- Country: Mongolia
- Location: Mörön, Khövsgöl
- Coordinates: 49°36′37.5″N 100°12′37.6″E﻿ / ﻿49.610417°N 100.210444°E
- Status: Operational
- Commission date: December 2023

Power generation
- Nameplate capacity: 10 MW
- Annual net output: 15.5 GWh

= Murun 10MW Solar Power Plant =

Photovoltaic power plant in Mörön, Khövsgöl, Mongolia

The Murun 10MW Solar Power Plant is a photovoltaic power station in Mörön, Khövsgöl Province, Mongolia.

==History==
The power station was commissioned in December 2023.

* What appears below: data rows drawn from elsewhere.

/-- A word from its fields, each as (lowest bit, width, value); reserved bits read as zero (R9). -/
def fld (fs : List (Nat × Nat × Nat)) : Nat := fs.foldl (fun a f => a + f.2.2 % 2 ^ f.2.1 * 2 ^ f.1) 0
/-- A one-bit field. -/
def flag (n : Nat) (b : Bool) : Nat × Nat × Nat := (n, 1, b2n b)
/-- A value that the spec leaves open while a condition holds, zero otherwise (log 29). -/
def liveFree (on : Bool) (s : State) (j : Nat) : Nat := if on then (Config.freeWordAt s.fresh j).toNat else 0

/- Package registers. -/

/-- ACTIVE and RESERVE masks. -/
def featRead (s : State) : PkgReg → Nat
  | .featActive => maskOf 32 fun k => match fin? 34 k with
      | some k => isActive s k
      | none => false
  | .featReserve => fld [flag 33 (reserveAvail s 1), flag 32 (reserveAvail s 0), (0, 32, maskOf 32 fun k => match fin? 34 k with
      | some i => (siteAt s i).retired
      | none => false)]
  | _ => 0

def imgRead (s : State) : PkgReg → Nat
  | .imgCtrl => fld [(24, 2, s.loader.op), flag 20 s.loader.src, (0, 4, s.loader.hh)]
  | .imgAddr => s.loader.addr % 2 ^ 64
  | .imgLen => s.loader.len % 2 ^ 21
  | .imgStatus => fld [flag 31 s.loader.busy, flag 30 s.loader.done, flag 29 s.loader.overrun, (8, 8, s.loader.status), (0, 8, s.loader.reason)]
  | .imgDetail => fld [(56, 8, s.loader.sect), (0, 32, s.loader.offset)]
  | .leaseLive => maskOf 16 fun h => match fin? 16 h with
      | some h => (hhAt s h).lease.isSome
      | none => false
  | .deedState => match s.deed with
      | some d => fld [flag 63 true, (0, 32, d.sequence)]
      | none => 0
  | .deedDigest => deedDigest s
  | _ => 0

def poolRead (s : State) (i : Fin 8) : Nat :=
  let p := s.pools.get i
  fld [(32, 32, p.switches), (20, 12, p.lastUs), flag 16 (p.stage != .none), flag 15 p.last.isSome,
    (8, 4, (p.running <|> p.last).elim 0 Fin.val), (0, 8, cdiv p.left 10)]

def logRead (e : LogEnt) : Nat :=
  fld [(32, 32, e.ms), (28, 4, e.event), (20, 6, e.phys), (12, 8, e.status), (8, 4, e.hh), (0, 8, e.unit)]

def foRead (s : State) : PkgReg → Nat
  | .foCtrl => fld [flag 8 s.fo.degrade, (0, 6, s.fo.cluster)]
  | .foStat => fld [(48, 16, s.fo.replaced), (32, 16, s.fo.lastUs), flag 31 s.fo.degraded, (8, 6, s.fo.head), (0, 8, s.fo.regionFaults)]
  | .foLog n => logRead (s.fo.log.get n)
  | _ => 0

def bootRead (s : State) : PkgReg → Nat
  | .strap =>
    let p := s.boot.strap
    fld [flag 31 p.valid, flag 30 p.ambiguous, (26, 2, strapRole p), (24, 2, strapSource p),
      flag 23 (p.valid && decide (10 ≤ p.code) && decide (p.code ≤ 12)), flag 22 (p.valid && p.code == 13), (16, 4, p.code), (0, 11, p.mv)]
  | .bootStat => fld [(32, 32, if s.boot.stage = 15 then s.boot.timeUs else s.us), (16, 8, s.boot.error), (8, 8, s.boot.status),
      flag 4 s.boot.warm, (0, 4, s.boot.stage)]
  | .fwAddr => s.boot.fwAddr % 2 ^ 64
  | .fwCtrl => fld [flag 30 s.boot.fwBusy, (0, 23, s.boot.fwLen)]
  | _ => 0

def doorRead (s : State) : PkgReg → Nat
  | .dbStat => fld [(32, 32, s.db.delivered), (16, 16, s.db.merged), (0, 16, s.db.spurious)]
  | .dbLost => s.db.lost % 2 ^ 16
  | .dbTgt t => let g := s.db.tgts.get t
      fld [flag 31 g.enable, flag 30 g.busy, (0, 10, g.active)]
  | .dbPend w => s.db.pend.get w % 2 ^ 64
  | .dbRouteLo i => spGet 0 s.db.mask i.val % 2 ^ 64
  | .dbRouteHi i => fld [(16, 7, spGet 73 s.db.last i.val), (0, 10, spGet 0 s.db.mask i.val / 2 ^ 64)]
  | _ => 0

def resetRead (s : State) : PkgReg → Nat
  | .rstCause => fld [flag 15 s.rst.cellarKept, flag 14 s.rst.wasServing, flag 9 s.rst.thermtrip, flag 8 s.rst.houseCrit,
      flag 7 s.rst.watchdog, flag 6 s.rst.perst, flag 5 s.rst.resetPin, flag 4 s.rst.por, flag 3 s.rst.porch, flag 2 s.rst.region,
      flag 1 s.rst.cluster, flag 0 s.rst.block]
  | .rstTimeout => s.rst.timeout % 2 ^ 14
  | .rstReq => s.rst.reqBlock % 2 ^ 8
  | .rstStat => fld [(48, 16, s.rst.forcedCount), (32, 16, s.rst.lastUs), flag 31 s.rst.active.isSome, flag 30 s.rst.forced,
      flag 29 s.rst.refused, flag 28 s.rst.overrun, (0, 8, s.rst.lastBlock)]
  | .rstLost => s.rst.lost % 2 ^ 16
  | _ => 0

==Technical specifications==
The power station spans over an area of 30 hectares. It is expected to generate 15.5 GWh of electricity annually. It will be connected to the national grid via Murun subtation. It will consist of 33,048 photovoltaic modules. The voltage output from the PV modules will be stepped up with 0.6/35kV step-up transformer to medium voltage and further with 35/110kV to high voltage level to be connected to transmission line.

==Finance==
The power station is part of the Upscaling Renewable Energy Sector Project which is financed by Strategic Climate Fund, Japan Fund for the Joint Crediting Mechanism and Asian Development Bank for a total fund of US$60.6 million.